It didn't work very well (quickly enough) during the recent Hive pump to around 0.69. For those wanting to sell Hive for HBD (and hold the HBD) it was not feasible for several days.
If swapping Hive to HBD with purpose to arbitrage by sending HBD to Upbit, the sure it would be useful, but that's not the purpose of the HBD Stabiliser.
What you're seeing is the effect of an immature and small market. The stabilizer along with the natural incentives of the blockchain ensure that HBD will return to peg "soon" after these sorts of disruptions. In a more mature market there would be more traders competing to take advantage of the opportunity for a few percent return over a few days (realistically you shouldn't make more than a small fraction of a percent in a few days on a low risk trade), and this would keep these deviations small and short.
Fortunately the stabilizer has a dual purpose. It pushes the price back toward the peg but it also generates profit from DHF and in the course of doing so produces net buying pressure for HIVE. The more and bigger the deviations, the bigger the profit. So Hive stakeholders benefit either way.

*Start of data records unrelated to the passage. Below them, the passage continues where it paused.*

/-! ## `setPred` -/

@[simp] theorem Strand.run_setPred (t : Strand) (n : Nat) (x : Bool) : (t.setPred n x).run = t.run := by unfold Strand.setPred; split <;> rfl
@[simp] theorem Strand.pc_setPred (t : Strand) (n : Nat) (x : Bool) : (t.setPred n x).pc = t.pc := by unfold Strand.setPred; split <;> rfl
@[simp] theorem Strand.sup_setPred (t : Strand) (n : Nat) (x : Bool) : (t.setPred n x).sup = t.sup := by unfold Strand.setPred; split <;> rfl
@[simp] theorem Strand.g_setPred (t : Strand) (n : Nat) (x : Bool) : (t.setPred n x).g = t.g := by unfold Strand.setPred; split <;> rfl
@[simp] theorem Strand.v_setPred (t : Strand) (n : Nat) (x : Bool) : (t.setPred n x).v = t.v := by unfold Strand.setPred; split <;> rfl
@[simp] theorem Strand.m_setPred (t : Strand) (n : Nat) (x : Bool) : (t.setPred n x).m = t.m := by unfold Strand.setPred; split <;> rfl
@[simp] theorem Strand.ttag_setPred (t : Strand) (n : Nat) (x : Bool) : (t.setPred n x).ttag = t.ttag := by unfold Strand.setPred; split <;> rfl
@[simp] theorem Strand.tidx_setPred (t : Strand) (n : Nat) (x : Bool) : (t.setPred n x).tidx = t.tidx := by unfold Strand.setPred; split <;> rfl
@[simp] theorem Strand.gidx_setPred (t : Strand) (n : Nat) (x : Bool) : (t.setPred n x).gidx = t.gidx := by unfold Strand.setPred; split <;> rfl
@[simp] theorem Strand.gsz_setPred (t : Strand) (n : Nat) (x : Bool) : (t.setPred n x).gsz = t.gsz := by unfold Strand.setPred; split <;> rfl
@[simp] theorem Strand.castp_setPred (t : Strand) (n : Nat) (x : Bool) : (t.setPred n x).castp = t.castp := by unfold Strand.setPred; split <;> rfl
@[simp] theorem Strand.xvec_setPred (t : Strand) (n : Nat) (x : Bool) : (t.setPred n x).xvec = t.xvec := by unfold Strand.setPred; split <;> rfl
@[simp] theorem Strand.xdvec_setPred (t : Strand) (n : Nat) (x : Bool) : (t.setPred n x).xdvec = t.xdvec := by unfold Strand.setPred; split <;> rfl
@[simp] theorem Strand.xpin_setPred (t : Strand) (n : Nat) (x : Bool) : (t.setPred n x).xpin = t.xpin := by unfold Strand.setPred; split <;> rfl
@[simp] theorem Strand.xpc_setPred (t : Strand) (n : Nat) (x : Bool) : (t.setPred n x).xpc = t.xpc := by unfold Strand.setPred; split <;> rfl
@[simp] theorem Strand.xcause_setPred (t : Strand) (n : Nat) (x : Bool) : (t.setPred n x).xcause = t.xcause := by unfold Strand.setPred; split <;> rfl
@[simp] theorem Strand.xaddr_setPred (t : Strand) (n : Nat) (x : Bool) : (t.setPred n x).xaddr = t.xaddr := by unfold Strand.setPred; split <;> rfl
@[simp] theorem Strand.xinfo_setPred (t : Strand) (n : Nat) (x : Bool) : (t.setPred n x).xinfo = t.xinfo := by unfold Strand.setPred; split <;> rfl
@[simp] theorem Strand.xstat_setPred (t : Strand) (n : Nat) (x : Bool) : (t.setPred n x).xstat = t.xstat := by unfold Strand.setPred; split <;> rfl
@[simp] theorem Strand.xscr_setPred (t : Strand) (n : Nat) (x : Bool) : (t.setPred n x).xscr = t.xscr := by unfold Strand.setPred; split <;> rfl
@[simp] theorem Strand.xcause2_setPred (t : Strand) (n : Nat) (x : Bool) : (t.setPred n x).xcause2 = t.xcause2 := by unfold Strand.setPred; split <;> rfl
@[simp] theorem Strand.xpc2_setPred (t : Strand) (n : Nat) (x : Bool) : (t.setPred n x).xpc2 = t.xpc2 := by unfold Strand.setPred; split <;> rfl
@[simp] theorem Strand.xaddr2_setPred (t : Strand) (n : Nat) (x : Bool) : (t.setPred n x).xaddr2 = t.xaddr2 := by unfold Strand.setPred; split <;> rfl
@[simp] theorem Strand.xlvl_setPred (t : Strand) (n : Nat) (x : Bool) : (t.setPred n x).xlvl = t.xlvl := by unfold Strand.setPred; split <;> rfl
@[simp] theorem Strand.xmask_setPred (t : Strand) (n : Nat) (x : Bool) : (t.setPred n x).xmask = t.xmask := by unfold Strand.setPred; split <;> rfl
@[simp] theorem Strand.xctl_setPred (t : Strand) (n : Nat) (x : Bool) : (t.setPred n x).xctl = t.xctl := by unfold Strand.setPred; split <;> rfl
@[simp] theorem Strand.xprq_setPred (t : Strand) (n : Nat) (x : Bool) : (t.setPred n x).xprq = t.xprq := by unfold Strand.setPred; split <;> rfl
@[simp] theorem Strand.xpdl_setPred (t : Strand) (n : Nat) (x : Bool) : (t.setPred n x).xpdl = t.xpdl := by unfold Strand.setPred; split <;> rfl
@[simp] theorem Strand.xsave_setPred (t : Strand) (n : Nat) (x : Bool) : (t.setPred n x).xsave = t.xsave := by unfold Strand.setPred; split <;> rfl
@[simp] theorem Strand.ptbase_setPred (t : Strand) (n : Nat) (x : Bool) : (t.setPred n x).ptbase = t.ptbase := by unfold Strand.setPred; split <;> rfl
@[simp] theorem Strand.asn_setPred (t : Strand) (n : Nat) (x : Bool) : (t.setPred n x).asn = t.asn := by unfold Strand.setPred; split <;> rfl
@[simp] theorem Strand.keyl_setPred (t : Strand) (n : Nat) (x : Bool) : (t.setPred n x).keyl = t.keyl := by unfold Strand.setPred; split <;> rfl
@[simp] theorem Strand.keys_setPred (t : Strand) (n : Nat) (x : Bool) : (t.setPred n x).keys = t.keys := by unfold Strand.setPred; split <;> rfl
@[simp] theorem Strand.ebind_setPred (t : Strand) (n : Nat) (x : Bool) : (t.setPred n x).ebind = t.ebind := by unfold Strand.setPred; split <;> rfl
@[simp] theorem Strand.estat_setPred (t : Strand) (n : Nat) (x : Bool) : (t.setPred n x).estat = t.estat := by unfold Strand.setPred; split <;> rfl
@[simp] theorem Strand.rollc_setPred (t : Strand) (n : Nat) (x : Bool) : (t.setPred n x).rollc = t.rollc := by unfold Strand.setPred; split <;> rfl
@[simp] theorem Strand.rolli_setPred (t : Strand) (n : Nat) (x : Bool) : (t.setPred n x).rolli = t.rolli := by unfold Strand.setPred; split <;> rfl
@[simp] theorem Strand.cseq_setPred (t : Strand) (n : Nat) (x : Bool) : (t.setPred n x).cseq = t.cseq := by unfold Strand.setPred; split <;> rfl
@[simp] theorem Strand.debugPend_setPred (t : Strand) (n : Nat) (x : Bool) : (t.setPred n x).debugPend = t.debugPend := by unfold Strand.setPred; split <;> rfl
@[simp] theorem Strand.overrun_setPred (t : Strand) (n : Nat) (x : Bool) : (t.setPred n x).overrun = t.overrun := by unfold Strand.setPred; split <;> rfl
@[simp] theorem Strand.drains_setPred (t : Strand) (n : Nat) (x : Bool) : (t.setPred n x).drains = t.drains := by unfold Strand.setPred; split <;> rfl
@[simp] theorem Strand.tiles_setPred (t : Strand) (n : Nat) (x : Bool) : (t.setPred n x).tiles = t.tiles := by unfold Strand.setPred; split <;> rfl
@[simp] theorem Strand.accs_setPred (t : Strand) (n : Nat) (x : Bool) : (t.setPred n x).accs = t.accs := by unfold Strand.setPred; split <;> rfl
@[simp] theorem Strand.rolling_setPred (t : Strand) (n : Nat) (x : Bool) : (t.setPred n x).rolling = t.rolling := by unfold Strand.setPred; split <;> rfl
@[simp] theorem Strand.mul_setPred (t : Strand) (n : Nat) (x : Bool) : (t.setPred n x).mul = t.mul := by unfold Strand.setPred; split <;> rfl
@[simp] theorem Strand.resv_setPred (t : Strand) (n : Nat) (x : Bool) : (t.setPred n x).resv = t.resv := by unfold Strand.setPred; split <;> rfl
@[simp] theorem Strand.call_setPred (t : Strand) (n : Nat) (x : Bool) : (t.setPred n x).call = t.call := by unfold Strand.setPred; split <;> rfl
@[simp] theorem Strand.remote_setPred (t : Strand) (n : Nat) (x : Bool) : (t.setPred n x).remote = t.remote := by unfold Strand.setPred; split <;> rfl
@[simp] theorem Strand.gonging_setPred (t : Strand) (n : Nat) (x : Bool) : (t.setPred n x).gonging = t.gonging := by unfold Strand.setPred; split <;> rfl
@[simp] theorem Strand.bellWait_setPred (t : Strand) (n : Nat) (x : Bool) : (t.setPred n x).bellWait = t.bellWait := by unfold Strand.setPred; split <;> rfl
@[simp] theorem Strand.fence_setPred (t : Strand) (n : Nat) (x : Bool) : (t.setPred n x).fence = t.fence := by unfold Strand.setPred; split <;> rfl
@[simp] theorem Strand.inFlight_setPred (t : Strand) (n : Nat) (x : Bool) : (t.setPred n x).inFlight = t.inFlight := by unfold Strand.setPred; split <;> rfl
@[simp] theorem Strand.posting_setPred (t : Strand) (n : Nat) (x : Bool) : (t.setPred n x).posting = t.posting := by unfold Strand.setPred; split <;> rfl
@[simp] theorem Strand.body_setPred (t : Strand) (n : Nat) (x : Bool) : (t.setPred n x).body = t.body := by unfold Strand.setPred; split <;> rfl
@[simp] theorem Strand.notice_setPred (t : Strand) (n : Nat) (x : Bool) : (t.setPred n x).notice = t.notice := by unfold Strand.setPred; split <;> rfl
@[simp] theorem Strand.performed_setPred (t : Strand) (n : Nat) (x : Bool) : (t.setPred n x).performed = t.performed := by unfold Strand.setPred; split <;> rfl
@[simp] theorem Strand.flushing_setPred (t : Strand) (n : Nat) (x : Bool) : (t.setPred n x).flushing = t.flushing := by unfold Strand.setPred; split <;> rfl
@[simp] theorem Strand.flush_setPred (t : Strand) (n : Nat) (x : Bool) : (t.setPred n x).flush = t.flush := by unfold Strand.setPred; split <;> rfl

If the stabilizer had more funding would it be able to return to peg more quickly?
Probably, but trade offs:
Thanks for your replies.
Re. 3. Is the account multi-sig? And is that the only risk of it being hacked - by getting hold of the keys somehow?
There is a server running the bot code that needs constant access to the account to perform the trades and transfers so one way or another the keys have to be online.
I have to agree with @smooth here.
Market is a futures market for hive price feed in 3.5 days. What you advocate for is a "money losing" automation.